Это удручающий результат, но в принципе его нельзя назвать неожиданным. До тех пор, пока человечество придерживается убеждения, что ему необходимо обеспечивать постоянный экономический рост, любые улучшения, которых ему удается в чем-то добиться для себя и окружающей среды, будут сводиться на нет в чем-то другом.
Может быть, это связано с тем, что в настоящее время быстро увеличивается численность населения? Да, конечно. Но в Германии, например, количество жителей уже несколько десятилетий заметно не меняется, в какие-то периоды даже уменьшалось. Нам удалось занять лидирующую позицию в борьбе против изменения климата прежде всего потому, что крах промышленности ГДР привел к резкому сокращению выбросов углекислого газа. Конечно, мы внедрили множество технологических инноваций и усовершенствовали систему переработки отходов, что положительно сказалось на энергоэффективности и ресурсоемкости: холодильник, автомобиль, отопление уже не требуют таких больших энергозатрат, как прежде. Однако с 1990 года потребность в электроэнергии выросла более чем на 10 %, а расход энергии в целом снизился примерно на 3 % [[16] ].
Как вы помните, авторы доклада 1972 года «Пределы роста» пришли к следующему выводу: рост производства ограничен, потому что существует лимит того, что мы можем забрать у планеты и использовать. Тем не менее мы продолжаем оценивать экономический рост, как будто не замечая этих надвигающихся вполне реальных пределов.
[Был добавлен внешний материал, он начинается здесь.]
/-- Settles O37, by the rounding of a ratio to an integer in each mode. -/
theorem convertToIntegerResults : Obligations.ConvertToIntegerResults := by
  unfold Obligations.ConvertToIntegerResults
  intro s frD frB rc fp ieee finite x u is
  have unit : u = (unitOne : Int) := by
    show (2 : Int) ^ 1074 = ((2 ^ 1074 : Nat) : Int)
    rw [Nat.cast_pow]
    rfl
  have value : x = signedInt (fpSign (fprGet s frB)) (magnitude 52 (fpBits (fprGet s frB))) := scaledValue_signed _
  have wz {n : Int} (rounded : signedInt (fpSign (fprGet s frB))
      (rint 1 (fpSign (fprGet s frB)) (magnitude 52 (fpBits (fprGet s frB))) unitOne).1 = n) : is (.fctiwz frD frB rc) n := by
    show FpEnds s (execFctiwz frD frB rc s) _
    rw [execFctiwz, needsFp_of_fp fp, unit]
    exact convert_ends s frD frB rc 1 ieee finite rounded
  have w (rn : BitVec 2) (mode : field s.fpscr 30 2 = rn) {n : Int} (rounded : signedInt (fpSign (fprGet s frB))
      (rint rn (fpSign (fprGet s frB)) (magnitude 52 (fpBits (fprGet s frB))) unitOne).1 = n) : is (.fctiw frD frB rc) n := by
    show FpEnds s (execFctiw frD frB rc s) _
    rw [execFctiw, needsFp_of_fp fp, unit, fpRn, mode]
    exact convert_ends s frD frB rc rn ieee finite rounded
  have spec (rn : BitVec 2) := (rint_spec rn (fpSign (fprGet s frB)) (magnitude 52 (fpBits (fprGet s frB))) unitOne_pos).rounded
  rw [value, unit]
  refine ⟨wz (signed_trunc (spec 1)), fun mode => ⟨_, fun m => ?_, w 0 mode rfl⟩, fun mode => w 1 mode (signed_trunc (spec 1)),
    fun mode => w 2 mode (signed_ceil unitOne_pos (spec 2)), fun mode => w 3 mode (signed_floor unitOne_pos (spec 3))⟩
  exact signed_near unitOne_pos (spec 0) m

end Sys2Proof.Machine
end

section
/-! PROOF. O34, O36: the exponent of a ratio; a magnitude rounded to a precision. -/

namespace Sys2Proof.Machine

/-! ## The exponent of a ratio -/

theorem zpow_toNat {e : Int} (h : 0 ≤ e) : (2 : ℚ) ^ e = ((2 ^ e.natAbs : Nat) : ℚ) := by
  obtain ⟨n, rfl⟩ := Int.eq_ofNat_of_zero_le h
  simp

theorem zpow_neg_toNat {e : Int} (h : e < 0) : (2 : ℚ) ^ e * ((2 ^ e.natAbs : Nat) : ℚ) = 1 := by
  obtain ⟨n, rfl⟩ : ∃ n : Nat, e = -(n : Int) := ⟨e.natAbs, by omega⟩
  rw [Int.natAbs_neg, Int.natAbs_natCast, zpow_neg, zpow_natCast, Nat.cast_pow]
  exact inv_mul_cancel₀ (by positivity)

/-- A comparison of two numbers with a power of two between them, told in naturals. -/
theorem power_le_ratio (n : Nat) {d : Nat} (hd : 0 < d) (g : Int) :
    (2 : ℚ) ^ g ≤ (n : ℚ) / d ↔ (if g ≥ 0 then n ≥ d <<< g.natAbs else n <<< g.natAbs ≥ d) := by
  have hd' : (0 : ℚ) < d := by exact_mod_cast hd
  rw [le_div_iff₀ hd']
  split
  · next h =>
    rw [zpow_toNat h, Nat.shiftLeft_eq, Nat.mul_comm]
    exact_mod_cast Iff.rfl
  · next h =>
    have unit := zpow_neg_toNat (show g < 0 by omega)
    have pos : (0 : ℚ) < ((2 ^ g.natAbs : Nat) : ℚ) := by positivity
    rw [Nat.shiftLeft_eq, ← mul_le_mul_iff_of_pos_right pos, mul_right_comm, unit, one_mul]
    exact_mod_cast Iff.rfl

theorem floorLog2_spec {n d : Nat} (hn : 0 < n) (hd : 0 < d) (k : Int) :
    (2 : ℚ) ^ floorLog2 n d k ≤ (n : ℚ) / d * 2 ^ k ∧ (n : ℚ) / d * 2 ^ k < 2 ^ (floorLog2 n d k + 1) := by
  have hd' : (0 : ℚ) < d := by exact_mod_cast hd
  have pos (e : Int) : (0 : ℚ) < 2 ^ e := by positivity
  have nlow : (2 : ℚ) ^ (n.log2 : Int) ≤ n := by
    rw [zpow_natCast]
    exact_mod_cast Nat.log2_self_le hn.ne'
  have nhigh : (n : ℚ) < 2 ^ ((n.log2 : Int) + 1) := by
    rw [show ((n.log2 : Int) + 1) = ((n.log2 + 1 : Nat) : Int) by push_cast; rfl, zpow_natCast]
    exact_mod_cast Nat.lt_log2_self
  have dlow : (2 : ℚ) ^ (d.log2 : Int) ≤ d := by
    rw [zpow_natCast]
    exact_mod_cast Nat.log2_self_le hd.ne'
  have dhigh : (d : ℚ) < 2 ^ ((d.log2 : Int) + 1) := by
    rw [show ((d.log2 : Int) + 1) = ((d.log2 + 1 : Nat) : Int) by push_cast; rfl, zpow_natCast]
    exact_mod_cast Nat.lt_log2_self
  obtain ⟨g, hg⟩ : ∃ g : Int, g = (n.log2 : Int) - d.log2 := ⟨_, rfl⟩
  have above : (n : ℚ) / d < 2 ^ (g + 1) := by
    rw [div_lt_iff₀ hd']
    calc (n : ℚ) < 2 ^ ((n.log2 : Int) + 1) := nhigh
      _ = 2 ^ (g + 1) * 2 ^ (d.log2 : Int) := by rw [← zpow_add₀ (by norm_num)]; congr 1; omega
      _ ≤ 2 ^ (g + 1) * d := by gcongr
  have below : (2 : ℚ) ^ (g - 1) < (n : ℚ) / d := by
    rw [lt_div_iff₀ hd']
    calc (2 : ℚ) ^ (g - 1) * d < 2 ^ (g - 1) * 2 ^ ((d.log2 : Int) + 1) := by gcongr
      _ = 2 ^ (n.log2 : Int) := by rw [← zpow_add₀ (by norm_num)]; congr 1; omega
      _ ≤ n := nlow
  have value : floorLog2 n d k = (if (2 : ℚ) ^ g ≤ (n : ℚ) / d then g else g - 1) + k := by
    unfold floorLog2
    dsimp only
    rw [← hg]
    congr 1
    exact if_congr (power_le_ratio n hd g).symm rfl rfl
  rw [value]
  split
  · next ge =>
    rw [add_right_comm, zpow_add₀ (by norm_num) g, zpow_add₀ (by norm_num) (g + 1)]
    exact ⟨mul_le_mul_of_nonneg_right ge (pos k).le, mul_lt_mul_of_pos_right above (pos k)⟩
  · next lt =>
    rw [add_right_comm, sub_add_cancel, zpow_add₀ (by norm_num) (g - 1), zpow_add₀ (by norm_num) g]
    exact ⟨mul_le_mul_of_nonneg_right below.le (pos k).le, mul_lt_mul_of_pos_right (not_le.mp lt) (pos k)⟩

/-! ## A magnitude as a ratio -/

/-- `n / d * 2^k` is `a / b` of the unit of values. -/
structure Magnitude (n d : Nat) (k : Int) (a b : Nat) : Prop where
  num : 0 < n
  den : 0 < d
  pos : 0 < b
  ratio : (n : ℚ) / d * 2 ^ (k + 1074) = (a : ℚ) / b

theorem rintAt_magnitude {n d a b : Nat} {k : Int} (h : Magnitude n d k a b) (rn : BitVec 2) (s : Bool) {t : Int} {T : Nat}
    (place : t + 1074 = T) : rintAt rn s n d k t = rint rn s a (b * 2 ^ T) := by
  have pos := h.pos
  refine rintAt_eq rn s h.den (by positivity) ?_
  have split : k - t = (k + 1074) - (T : Int) := by omega
  rw [split, zpow_sub₀ (by norm_num), ← mul_div_assoc, h.ratio, zpow_natCast]
  push_cast
  rw [div_div]

/-- The exponent of a magnitude, against a number of units. -/
theorem floorLog2_lt_iff {n d a b : Nat} {k : Int} (h : Magnitude n d k a b) {m : Int} {M : Nat} (place : m + 1074 = M) :
    floorLog2 n d k < m ↔ a < b * 2 ^ M := by
  have pos : (0 : ℚ) < b := by exact_mod_cast h.pos
  obtain ⟨low, high⟩ := floorLog2_spec h.num h.den k
  have shift : (n : ℚ) / d * 2 ^ k * 2 ^ (1074 : Int) = a / b := by rw [mul_assoc, ← zpow_add₀ (by norm_num), h.ratio]
  have value (e : Int) : (2 : ℚ) ^ e * 2 ^ (1074 : Int) = 2 ^ (e + 1074) := (zpow_add₀ (by norm_num) _ _).symm
  have one : (0 : ℚ) < 2 ^ (1074 : Int) := by positivity
  have low := mul_le_mul_of_nonneg_right low one.le
  have high := mul_lt_mul_of_pos_right high one
  rw [shift, value] at low high
  have bound : (a : ℚ) / b < 2 ^ (M : Int) ↔ a < b * 2 ^ M := by
    rw [div_lt_iff₀ pos, zpow_natCast, mul_comm]
    exact_mod_cast Iff.rfl
  rw [← bound, ← place]
  constructor
  · intro less
    exact high.trans_le (zpow_le_zpow_right₀ (by norm_num) (by omega))
  · intro less
    have := low.trans_lt less
    rw [zpow_lt_zpow_iff_right₀ (by norm_num)] at this
    omega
Валовой внутренний продукт включает в себя только общую стоимость всех товаров и услуг, произведенных в стране в течение года. 250 лет назад, когда в Англии было сформулировано базовое представление о ВВП, оно служило для учета земельных владений, скота и государственной казны. Во время Второй мировой войны американские политики начали использовать это понятие, потому что хотели точнее понимать, насколько быстро экономика может обеспечить необходимое вооружение. С тех пор ВВП превратился в индикатор экономического роста, а значит, и процветания. Концепция обернулась цифрами, а цифры влияют на принятие решений, определяющих, в каком направлении будет развиваться общество. Насколько велики стоящие за этими цифрами деградация и ущерб, нанесенный миру, никто не принимает во внимание.
Вам нужны примеры?
Крушение танкера, из-за которого побережье загрязняет нефть, приводит к росту ВВП, так как предприятия, ведущие очистку берега, оказывают ценные услуги. Вред, который разлив нефти наносит экосистеме, не включается в ВВП, так как природа – как мы уже видели – просто существует вокруг нас и поэтому никак не учитывается в финансовой отчетности. Отец или мать, которые после рождения ребенка какое-то время остаются дома и не выходят на работу, тем самым снижают ВВП. Ведь в него не входит благополучие ребенка и родителей, начинающих совместную жизнь [[17] ]. Наверное, самое красочное определение этого показателя в 1968 году сформулировал Роберт Кеннеди, брат 35-го президента США: «Валовой внутренний продукт измеряет все, кроме того, ради чего стоит жить».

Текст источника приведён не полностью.